The blue tongue skink can live for two decades under good care. It is not uncommon for them to live for 30 years if the conditions allow it. The average lifespan of the blue tongue skink is between 15 to 20 years. Their lifespan is shortened by illness or poor care in terms of habitat, heating, calcium intake, and diet.

Image Credit: PxFuel


It is quite challenging to breed blue tongue skinks and many advanced keepers struggle. The female should be at least 2 years of age before breeding, and the male over 1 year. Blue tongue skinks successfully breed, you need to introduce them to each other after a period of brumation. After which they will mate several times. The female gives birth three to five months after mating and it is generally between December and February.

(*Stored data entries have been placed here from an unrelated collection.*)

theorem test_byte_orders :
    be32 0x61#8 0x62#8 0x63#8 0x80#8 = 0x61626380#32 ∧ byteOf 0xba7816bf#32 0 = 0xba#8 ∧ byteOf 0xba7816bf#32 3 = 0xbf#8 ∧
    be64 24#64 7 = 0x18#8 ∧ be64 0xFFFFFFFFFFFFFFF8#64 0 = 0xff#8 := by decide

/-! ## Host commands (95 V7; 45_host_sequencer.md) -/

theorem test_nop_leaves_done : gives (exec (.nop true) { State.reset with DONE := true }) (fun t => t.status == 0x0002#16) = true := by
  decide

theorem test_start_at_rest : gives (exec (.start true) { State.reset with LEN := 3#64 }) (fun t => t.status == 0x0101#16) = true := by
  decide

theorem test_start_busy_is_dropped : gives (exec (.start true) (atPhase 11#4)) (fun t => t.status == 0x0b09#16) = true := by decide

theorem test_clear_keeps_len :
    gives (exec (.clear false) { atPhase 11#4 with LEN := 3#64, REJ := true, MSGP := true })
      (fun t => t.status == 0x0000#16 && t.LEN == 3#64 && !t.MSGP) = true := by decide

theorem test_illegal_at_rest_clears_done :
    gives (exec (.wrcmd 0x03#8) { State.reset with DONE := true }) (fun t => t.status == 0x0034#16) = true := by decide

theorem test_illegal_busy_is_dropped : gives (exec (.wrcmd 0xff#8) (atPhase 11#4)) (fun t => t.status == 0x0b09#16) = true := by
  decide

/-! ## Host accesses (95 V7) -/

theorem test_wrlen_any_value :
    gives (exec (.wrlen 0xFFFFFFFFFFFFFFFF#64) State.reset) (fun t => t.LEN == 0xFFFFFFFFFFFFFFFF#64 && t.status == 0#16) = true := by
  decide

theorem test_wrlen_busy_is_dropped :
    gives (exec (.wrlen 5#64) { atPhase 11#4 with LEN := 3#64 }) (fun t => t.status == 0x0b09#16 && t.LEN == 3#64) = true := by decide

theorem test_rdcmd_reads_zero : gives (exec .rdcmd (atPhase 11#4)) (fun t => t.lastRead == some (.cmd 0x00#8)) = true := by decide

theorem test_rdstatus_layout :
    gives (exec .rdstatus { State.reset with ERR := true, ERRCODE := 2#2 }) (fun t => t.lastRead == some (.status 0x0024#16)) = true := by
  decide

theorem test_rdlen : gives (exec .rdlen { atPhase 5#4 with LEN := 1000#64 }) (fun t => t.lastRead == some (.len 1000#64)) = true := by decide

/-- D[0] is in bits 255:248 (10_state.md R25). -/
theorem test_rddigest_byte_order :
    gives (exec .rddigest { State.reset with DONE := true, D := tabulate 32 fun k => if k.val = 0 then 0xba#8 else if k.val = 31 then 0xad#8 else 0#8 })
      (fun t => t.lastRead == some (.digest (0xba#8 ++ 0#240 ++ 0xad#8))) = true := by decide +kernel

theorem test_wrstatus_ignored : gives (exec (.wrstatus 0xffff#16) (atPhase 11#4)) (fun t => t.status == 0x0b01#16) = true := by decide

theorem test_wrdigest_ignored : gives (exec (.wrdigest 1#256) State.reset) (fun t => t == State.reset) = true := by decide +kernel

/-! ## The sequencer's own codes -/

theorem test_rest_waits : gives (step State.reset) (fun t => t == State.reset) = true := by decide +kernel

theorem test_reserved15_is_stuck_and_busy : gives (step (atPhase 15#4)) (fun t => t.status == 0x0f01#16) = true := by decide

theorem test_check_bounds :
    gives (exec .check { atPhase 1#4 with LEN := 0x1FFFFFFFFFFFFFFF#64, MSGP := true }) (fun t => t.status == 0x0201#16) = true ∧
    gives (exec .check { atPhase 1#4 with LEN := 0x2000000000000000#64, MSGP := true }) (fun t => t.status == 0x0014#16) = true ∧
    gives (exec .check { atPhase 1#4 with LEN := 0x2000000000000000#64 }) (fun t => t.status == 0x0014#16) = true := by decide

theorem test_check_buffer :
    gives (exec .check { atPhase 1#4 with LEN := 3#64 }) (fun t => t.status == 0x0024#16) = true ∧
    gives (exec .check (atPhase 1#4)) (fun t => t.status == 0x0201#16) = true := by decide

/-! ## PAD (95 V2, V6) -/

theorem test_cnt_small_lengths :
    [(0#64, 1#56), (55#64, 1#56), (56#64, 2#56), (63#64, 2#56), (64#64, 2#56), (119#64, 2#56), (120#64, 3#56), (1000#64, 16#56)].all
      (fun q => gives (exec .cnt { atPhase 3#4 with LEN := q.1 }) (fun t => t.N == q.2 && t.I == 1#56)) = true := by
  decide +kernel

theorem test_cnt_largest_lengths :
    gives (exec .cnt { atPhase 3#4 with LEN := 2305843009213693943#64 }) (fun t => t.N == 36028797018963968#56) = true ∧
    gives (exec .cnt { atPhase 3#4 with LEN := 2305843009213693951#64 }) (fun t => t.N == 36028797018963969#56) = true := by decide

theorem test_bzero : gives (exec .bzero { atPhase 4#4 with B := abcBlock }) (fun t => t.B[0] == 0#8 && t.B[63] == 0#8) = true := by
  decide +kernel

theorem test_bcopy_abc :
    gives (exec .bcopy (abcAt 5#4 0#61 0#7 0#7 false))
      (fun t => t.B[0] == 0x61#8 && t.B[2] == 0x63#8 && t.B[3] == 0#8 && t.OFF == 3#61 && t.NCOPY == 3#7) = true := by decide

theorem test_bcopy_waits :
    gives (exec .bcopy { abcAt 5#4 0#61 0#7 0#7 false with LEN := 4#64 }) (fun t => t.PHASE == 5#4 && t.OFF == 0#61) = true := by decide

theorem test_bmark_abc :
    gives (exec .bmark (abcAt 6#4 3#61 3#7 0#7 false)) (fun t => t.B[3] == 0x80#8 && t.B[2] == 0#8 && t.MARKED) = true := by decide

theorem test_bmark_full_block :
    gives (exec .bmark { abcAt 6#4 3#61 64#7 0#7 false with B := abcBlock }) (fun t => t.B == abcBlock && !t.MARKED && t.PHASE == 7#4) = true := by
  decide +kernel

theorem test_blen_longest :
    gives (exec .blen { abcAt 7#4 3#61 3#7 0#7 true with LEN := 0x1FFFFFFFFFFFFFFF#64 })
      (fun t => t.B[55] == 0#8 && t.B[56] == 0xff#8 && t.B[63] == 0xf8#8) = true := by decide

theorem test_blen_not_final :
    gives (exec .blen { abcAt 7#4 3#61 3#7 0#7 true with N := 2#56 }) (fun t => t.B[63] == 0#8 && t.PHASE == 8#4) = true := by decide

theorem test_next_advances :
    gives (exec .next { abcAt 13#4 3#61 3#7 64#7 true with N := 2#56 }) (fun t => t.I == 2#56 && t.PHASE == 4#4) = true := by decide

theorem test_next_ends :
    gives (exec .next (abcAt 13#4 3#61 3#7 64#7 true)) (fun t => t.I == 1#56 && t.PHASE == 14#4) = true := by decide

/-! ## MSX (95 V3) -/

theorem test_wload_abc :
    gives (exec .wload { atPhase 8#4 with B := abcBlock, W := tabulate 64 fun _ => 7#32 })
      (fun t => t.W[0] == 0x61626380#32 && t.W[1] == 0#32 && t.W[15] == 0x00000018#32 && t.W[16] == 7#32) = true := by decide +kernel

theorem test_wexp_abc :
    gives (exec .wexp { atPhase 9#4 with W := tabulate 64 fun k => if k.val = 0 then 0x61626380#32 else if k.val = 15 then 0x18#32 else 0#32 })
      (fun t => t.W[16] == 0x61626380#32 && t.W[17] == 0x000f0000#32 && t.W[19] == 0x600003c6#32) = true := by
  decide +kernel

/-! ## CMP (95 V4, V5) -/

theorem test_init : gives (exec .init (atPhase 2#4)) (fun t => t.H[0] == 0x6a09e667#32 && t.H[7] == 0x5be0cd19#32) = true := by decide

theorem test_seed :
    gives (exec .seed { atPhase 10#4 with H := abcH, T := 64#7 }) (fun t => t.V == abcH && t.T == 0#7 && t.PHASE == 11#4) = true := by decide

theorem test_round_0_of_abc :
    gives (exec .round { atPhase 11#4 with V := IV, W := tabulate 64 fun k => if k.val = 0 then 0x61626380#32 else 0#32 })
      (fun t => t.V == words8 0x5d6aebcd#32 0x6a09e667#32 0xbb67ae85#32 0x3c6ef372#32 0xfa2a4622#32 0x510e527f#32 0x9b05688c#32 0x1f83d9ab#32 &&
        t.T == 1#7 && t.PHASE == 11#4) = true := by decide +kernel

/-- The last round uses K[63] and W[63] and goes on to ACCUM. -/
theorem test_round_63_of_abc :
    gives (exec .round { atPhase 11#4 with
        V := words8 0xd39a2165#32 0x04d24d6c#32 0xb85e2ce9#32 0xb6ae8fff#32 0xfb121210#32 0x948d25b6#32 0x961f4894#32 0xb21bad3d#32
        W := tabulate 64 fun k => if k.val = 63 then 0x12b1edeb#32 else 0#32, T := 63#7 })
      (fun t => t.V == abcV && t.T == 64#7 && t.PHASE == 12#4) = true := by decide +kernel

theorem test_accum_abc : gives (exec .accum { atPhase 12#4 with H := IV, V := abcV, T := 64#7 }) (fun t => t.H == abcH) = true := by
  decide +kernel

/-! ## FIN (95 V5) -/

theorem test_final_abc :
    gives (exec .final { atPhase 14#4 with H := abcH })
      (fun t => t.D[0] == 0xba#8 && t.D[1] == 0x78#8 && t.D[4] == 0x8f#8 && t.D[31] == 0xad#8 && t.status == 0x0002#16) = true := by
  decide +kernel

/-! ## Around the CORE -/

theorem test_reset_input_clears_len :
    gives (step { atPhase 11#4 with LEN := 3#64, turns := [.reset] }) (fun t => t.status == 0#16 && t.LEN == 0#64) = true := by decide

theorem test_unmapped_write_is_ignored :
    gives (step { State.reset with turns := [.hostWrite 4 0x11#256] }) (fun t => t == State.reset) = true := by decide +kernel

theorem test_owner_writes_the_message :
    gives (step { State.reset with turns := [.message 2#61 (some 0x63#8)] }) (fun t => t.msg == [(2, 0x63#8)]) = true := by decide

theorem test_status_outputs :
    (atPhase 11#4).busyOut = true ∧ { State.reset with DONE := true }.doneOut = true ∧
    { State.reset with ERR := true, ERRCODE := 1#2 }.errOut = true := by decide

/-- The lines of P2 (95): WRLEN 3, START 1, one poll, RDDIGEST. -/
theorem test_hash_script :
    hashTurns 3#64 true 1 = [.hostWrite 2 3#256, .hostWrite 0 0x11#256, .sequencer, .hostRead 1, .hostRead 3] := by decide

/-- 95 V2, block 2 of 56 bytes and block 2 of 64 bytes. -/
theorem test_whole_hash_blocks :
    blockByte (List.replicate 56 0x61#8) 1 56 = 0x80#8 ∧ blockByte (List.replicate 56 0x61#8) 2 0 = 0x00#8 ∧
    blockByte (List.replicate 56 0x61#8) 2 62 = 0x01#8 ∧ blockByte (List.replicate 64 0x61#8) 2 0 = 0x80#8 := by decide

/-! ## Witnesses: hypotheses of the obligations, met together

Each is named after its obligation. Where an obligation has several clauses, the witness meets each, at the bounds of its
range. -/

theorem test_witness_EveryAcceptedWordEncodesBack :
    decode (.cmd 0x11#8) = .ok (.start true) ∧ decode (.phase 14#4) = .ok .final ∧
    decode (.hacc 4#3 0x1ff#256) = .ok (.wrcmd 0xff#8) ∧ decode (.hacc 5#3 0x1ffff#256) = .ok (.wrstatus 0xffff#16) ∧
    decode (.hacc 6#3 0x1ffffffffffffffff#256) = .ok (.wrlen 0xffffffffffffffff#64) ∧
    decode (.hacc 7#3 5#256) = .ok (.wrdigest 5#256) := by decide

theorem test_witness_StepRunsTheSelectedInstruction :
    State.reset.turns = [] ∧ { State.reset with turns := [.sequencer] }.turns = .sequencer :: [] ∧
    { State.reset with turns := [.hostRead 3] }.turns = .hostRead 3 :: [] ∧ 3 < 4 ∧
    { State.reset with turns := [.hostWrite 0 0x111#256] }.turns = .hostWrite 0 0x111#256 :: [] ∧
    decode (.cmd ((0x111#256).setWidth 8)) = .ok (.start true) := by decide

Are Blue-Tongued Skinks Friendly? Our Handling Advice

Tame blue tongue skinks are friendly and easy to handle if you do it correctly. When handling them, you should take care to support their body by placing it along your forearm and holding it on the side so that they do not jump or fall out of your arms. Blue tongue skinks should be tamed as babies to ensure they are friendly and comfortable being handled as they get older. Avoid handling your blue tongue skink if it seems overly stressed.

Now that is a blue tongue! (Image Credit: Doug Beckers, Flickr CC SA 2.0 Generic)

Shedding & Brumation: What to Expect

Blue tongue skinks brumate when their instincts allow them to. You should never force your skink to brumate in captivity as this can do more harm than good. They naturally brumate in the winter months and will sleep for longer. The blue tongue skink sheds a few times a week when they are very young, and it evens out as they mature. Once they reach adulthood, they typically shed a few times a month.

How Much Do Blue-Tongued Skinks Cost?

The Northern blue tongue skink can cost anywhere between $150 to $250 depending on where you purchase them from. Exotic pet stores generally charge less for a blue tongue skink, whereas breeders have better quality stock and will charge more. Babies and cheaper than full-grown adult blue tongue skinks. They are affordable long-term, but the initial cost of caging, supplies, and food can run from $500 to $900. The rare types of pet skinks can cost between $1,500 to $4,000 each.

Image Credit: MrsKirk72, Pixabay

Care Guide Summary

  • Friendly nature
  • Inquisitive and exploratory
  • Easy to handle
  • Prone to serious illnesses
  • Needs time to adjust to a new environment
  • Get stressed easily


The blue tongue skink is an interesting pet that many owners claim to feel a strong bond too. Since they live for such a long time, you should be prepared to care for these reptiles for a couple of decades. Ensuring that they have the best habitat, and a healthy diet will lessen your blue tongues skink chances of falling ill. With proper care, these are very rewarding pets.